De Bellocq à Robert Adams, en passant par Friedlander, Walker Evans, Robert Frank, Helen Levitt, Lewis Baltz… — après Diane Arbus et Meatyard, déjà apparus dans Vacarme —, douze récits empruntés à l’épopée de la photographie en Amérique. Plutôt qu’une tentative de panorama jamais complet, quelques histoires d’images mémorables.

Cette année reparaît, près de cinquante ans après, chez le même éditeur, Delpire, LE livre de Robert Frank. Un an à travers les États-Unis, « 500 rouleaux de film », deux autres années avant de faire aboutir un projet ambitieux, personne n’en voulait : le jeune photographe suisse, né en 1924, aurait presque pu prétendre qu’il avait fait le tour de son pays d’adoption. « Les critiques sont mauvaises. “Sinistre”, ce livre, “pervers, anti-américain”, se souviendra-t-il. Les Américains (1958) est aujourd’hui l’un des classiques de la photographie du XXe siècle. Il aura fallu pour cela du temps.

En 1959, Frank réalise, avec Alfred Leslie, Pull My Daisy, lui aussi devenu une référence, pour la génération beat et bien au-delà. Suivront vingt-cinq autres films et vidéos — la dernière, True Story, en 2004 —, dont on espère que la liste n’est pas close. Bien qu’il ait dit avoir, en 1960, mis son Leica « dans un placard », Frank n’aura pu s’arrêter longtemps de photographier. Il ne cesse, en fait, d’aller de l’une à l’autre de ces deux pratiques. Ses films influencent ses photographies, formellement et plus encore. Ses photographies surgissent dans ses films, arrêtent ou non leur cours. À leur manière, ses images fixes sont animées.

Avec Me and My Brother (1965-1968), intervient pour le film la couleur, qui gagne la photographie à partir du début des années 1970, avec le Polaroid, que Frank ne cessera jamais d’utiliser. La couleur cependant n’est pas que dans les images, elle est à la surface, y fait tache. Enfin le dernier élément à entrer en jeu, corps étranger (vraiment ?) dans la réalisation des photographies, est l’écriture : les mots, manuscrits, en caractères d’imprimerie, plus ou moins réguliers, isolés ou formant des phrases, marginaux, déterminants.

La perfection des Américains, Frank aurait pu s’en contenter, continuer. Au bout d’un temps pourtant, l’esthétisme de l’image, outre son efficacité, ne lui suffit plus. Il fait le choix d’une image impure, dont la qualité tient à ce qu’elle a traversé. La photographie est soumise à une sorte d’épreuve.
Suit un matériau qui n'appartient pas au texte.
-- ==== Sys2Proof/Laws/Words.lean ====
section
/-!
SUPPORT. Pieces of meaning run on a state: sequencing, traps, stalls, parking, guards, and the words that only compute on registers. Each
lemma says once what its operation can do; later proofs cite it and do not unfold the operation.
-/

namespace Sys2Proof.Machine

open Sys2Proof

/-! ### Sequencing -/

variable {α β : Type}

theorem M.bind_eq (x : M α) (f : α → M β) (s : State) :
    (x >>= f) s = match x s with
      | .ok a t => f a t
      | .error e t => .error e t := by
  change EStateM.bind x f s = _
  unfold EStateM.bind
  cases x s <;> rfl

/-- A piece that goes on. -/
theorem M.bind_ok {x : M α} {f : α → M β} {s t : State} {a : α} (h : x s = .ok a t) : (x >>= f) s = f a t := by rw [M.bind_eq, h]

/-- A piece that stops. -/
theorem M.bind_error {x : M α} {f : α → M β} {s t : State} {e : Stop} (h : x s = .error e t) : (x >>= f) s = .error e t := by
  rw [M.bind_eq, h]

/-- A sequence that goes on went on in both pieces. -/
theorem M.bind_ok_iff {x : M α} {f : α → M β} {s u : State} {b : β} :
    (x >>= f) s = .ok b u ↔ ∃ a t, x s = .ok a t ∧ f a t = .ok b u := by
  rw [M.bind_eq]
  cases h : x s with
  | ok a t => exact ⟨fun k => ⟨a, t, rfl, k⟩, fun ⟨a', t', e, k⟩ => by cases e; exact k⟩
  | error e t => exact ⟨fun k => by simp at k, fun ⟨_, _, e, _⟩ => by simp at e⟩

@[simp] theorem M.pure_run (a : α) (s : State) : (pure a : M α) s = .ok a s := rfl
@[simp] theorem M.get_run (s : State) : (get : M State) s = .ok s s := rfl
@[simp] theorem M.set_run (t s : State) : (set t : M PUnit) s = .ok ⟨⟩ t := rfl
@[simp] theorem M.modify_run (f : State → State) (s : State) : (modify f : M PUnit) s = .ok ⟨⟩ (f s) := rfl
@[simp] theorem M.throw_run (e : Stop) (s : State) : (throw e : M α) s = .error e s := rfl
@[simp] theorem modTh_run (f : Thread → Thread) (s : State) : modTh f s = .ok ⟨⟩ { s with th := f s.th } := rfl
@[simp] theorem modRegs_run (f : Regs → Regs) (s : State) : modRegs f s = .ok ⟨⟩ (setRegs (f s.th.r) s) := rfl
@[simp] theorem getTh_run (s : State) : getTh s = .ok s.th s := rfl
@[simp] theorem getRegs_run (s : State) : getRegs s = .ok s.th.r s := rfl
@[simp] theorem readG_run (n : Reg) (s : State) : readG n s = .ok (s.th.r.rg n) s := rfl
@[simp] theorem writeG_run (n : Reg) (w : Word) (s : State) : writeG n w s = .ok ⟨⟩ (setRegs (s.th.r.wg n w) s) := rfl
@[simp] theorem advance_run (s : State) : advance s = .ok ⟨⟩ (setRegs s.th.r.advance s) := rfl
@[simp] theorem stop_run (s : State) : (stop : M α) s = .error .stopped s := rfl
@[simp] theorem trap_run (c : Cause) (v : Word) (s : State) : (trap c v : M α) s = .error (.trap c v) s := rfl
@[simp] theorem trapN_run (c : Cause) (v : Nat) (s : State) : (trapN c v : M α) s = .error (.trap c (BitVec.ofNat 64 v)) s := rfl

/-- A stalled word changes its thread's state of R373 only. -/
@[simp] theorem stall_run (k : TState) (s : State) : (stall k : M α) s = .error .stopped { s with th := { s.th with st := k } } := rfl

/-- A parked thread leaves its seat, and nothing else changes. -/
@[simp] theorem park_run (w : Wait) (s : State) :
    (park w : M α) s = .error .stopped { s with th := { s.th with st := .parked, wait := w, parkedAt := s.cyc, place := s.th.place.vacated } } := rfl

/-- A place that memory has. -/
theorem requirePa_run {pa : Nat} (h : paExists pa = true) (s : State) : requirePa pa s = .ok ⟨⟩ s := by simp [requirePa, h]

/-! ### Outcomes -/

theorem outcome_ok {m : M Unit} {s t : State} {a : Unit} (h : m s = .ok a t) : outcome m s = .next t := by simp [outcome, h]

theorem outcome_stopped {m : M Unit} {s t : State} (h : m s = .error .stopped t) : outcome m s = .next t := by simp [outcome, h]

theorem outcome_trap {m : M Unit} {s t : State} {c : Cause} {v : Word} (h : m s = .error (.trap c v) t) :
    outcome m s = .next (takeTrap c v t) := by simp [outcome, h]

/-- A meaning ends in a next state, or in one of the two faults of memory that does not exist. -/
theorem outcome_cases (m : M Unit) (s : State) :
    (∃ t, outcome m s = .next t) ∨ (∃ pa, outcome m s = .fault (.noMemory pa)) ∨ ∃ va, outcome m s = .fault (.noHearth va) := by
  unfold outcome
  split
  · exact .inl ⟨_, rfl⟩
  · exact .inl ⟨_, rfl⟩
  · exact .inl ⟨_, rfl⟩
  · exact .inl ⟨_, rfl⟩
  · exact .inr (.inl ⟨_, rfl⟩)
  · exact .inr (.inr ⟨_, rfl⟩)

/-! ### Guards (R125) -/

/-- A word whose guard holds is its body. -/
theorem strand_true {gd : Guard} {s : State} (body : M Unit) (h : s.th.r.guard gd = true) : strand gd body s = outcome body s := by
  simp [strand, outcome, guarded, M.bind_eq, h]

/-- A word whose guard does not hold only completes. -/
theorem strand_false {gd : Guard} {s : State} (body : M Unit) (h : s.th.r.guard gd = false) :
    strand gd body s = .next (setRegs s.th.r.advance s) := by
  simp [strand, outcome, guarded, M.bind_eq, h]

/-- A computing word whose guard holds applies its function to the registers and completes. -/
theorem compute_true {gd : Guard} {s : State} (f : Regs → Regs) (h : s.th.r.guard gd = true) :
    compute gd f s = .next (setRegs (f s.th.r).advance s) := by simp [compute, h]

theorem compute_false {gd : Guard} {s : State} (f : Regs → Regs) (h : s.th.r.guard gd = false) :
    compute gd f s = .next (setRegs s.th.r.advance s) := by simp [compute, h]

/-- A computing word changes the current thread's registers only, whatever its guard. -/
theorem compute_frame (gd : Guard) (f : Regs → Regs) (s : State) : ∃ r, compute gd f s = .next (setRegs r s) := ⟨_, rfl⟩

/-! ### Traps (R357, R358) -/

/-- What taking a trap outside forge mode leaves: the thread trapped at its PC with its record, its registers as they were, perhaps a
packet more on its way to a handler, and nothing else changed. -/
theorem takeTrap_strand {c : Cause} {v : Word} {s : State} (hs : s.th.st ≠ .unborn) (hp : ∀ h, s.th.place ≠ .forge h) :
    ∃ t ps, takeTrap c v s = { s with th := t, packets := ps } ∧ t.st = .trapped ∧ t.r = s.th.r ∧ t.record.value = v
      ∧ t.record.pc = s.th.r.pc ∧ t.record.cyc = s.cyc ∧ (ps = s.packets ∨ ∃ p, ps = s.packets ++ [p]) := by
  have hl : latch c.code s.th s = (s, s.th) := by
    unfold latch
    split
    · next h e => exact absurd e (hp h)
    · rfl
  have e : ∀ x : Thread, x.id = s.th.id → putThread s x = { s with th := x } := fun x h => putThread_current h.symm hs
  unfold takeTrap trapThread
  rw [hl]
  dsimp only
  split
  · rw [e]
    · exact ⟨_, _, rfl, rfl, rfl, rfl, rfl, rfl, .inl rfl⟩
    · rfl
  · rw [e]
    · exact ⟨_, _, rfl, rfl, rfl, rfl, rfl, rfl, .inr ⟨_, rfl⟩⟩
    · rfl

/-! ### Numbers and free values -/

/-- The next number of a context is issued (R98). -/
theorem issueNumber_run (e : Nat) (s : State) :
    issueNumber e s = .ok ((s.th.timeline e).last + 1)
      { s with th := s.th.setTimeline e { s.th.timeline e with last := (s.th.timeline e).last + 1 } } := rfl

/-- A free value is drawn by advancing its counter; nothing is known of the value. -/
theorem drawFree_run (s : State) : drawFree s = .ok (Config.freeValue s.freeCount) { s with freeCount := s.freeCount + 1 } := rfl

theorem timeline_setTimeline_other (t : Thread) {e f : Nat} (l : Timeline) (h : e ≠ f) : (t.setTimeline e l).timeline f = t.timeline f := by
  simp [Thread.timeline, Thread.setTimeline, h, List.getD_eq_getElem?_getD]

theorem timeline_setTimeline_same (t : Thread) {e : Nat} (l : Timeline) (h : e < 5) : (t.setTimeline e l).timeline e = l := by
  simp [Thread.timeline, Thread.setTimeline, h, List.getD_eq_getElem?_getD]

end Sys2Proof.Machine
end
Démultipliée, associée ou confrontée à d’autres, reconstruite sur un mode composite et complexe, mais aussi recevant l’apport d’un verbe qui parfois s’inscrit dans la chair du négatif, ou se superpose au tirage, à moins que ce ne soit de coulures, traces, toutes sortes de lésions qui sont aussi des enrichissements… C’est un vaste attentat contre la photographie des Américains que perpètre leur auteur, dont l’art en sort renforcé, renouvelé. Cette photographie qui lui ressemble n’est pas la plus cotée, ni la plus facile d’accès. Or c’est par elle, non seulement par son premier chef-d’oeuvre, que Frank est l’un des premiers photographes contemporains. […]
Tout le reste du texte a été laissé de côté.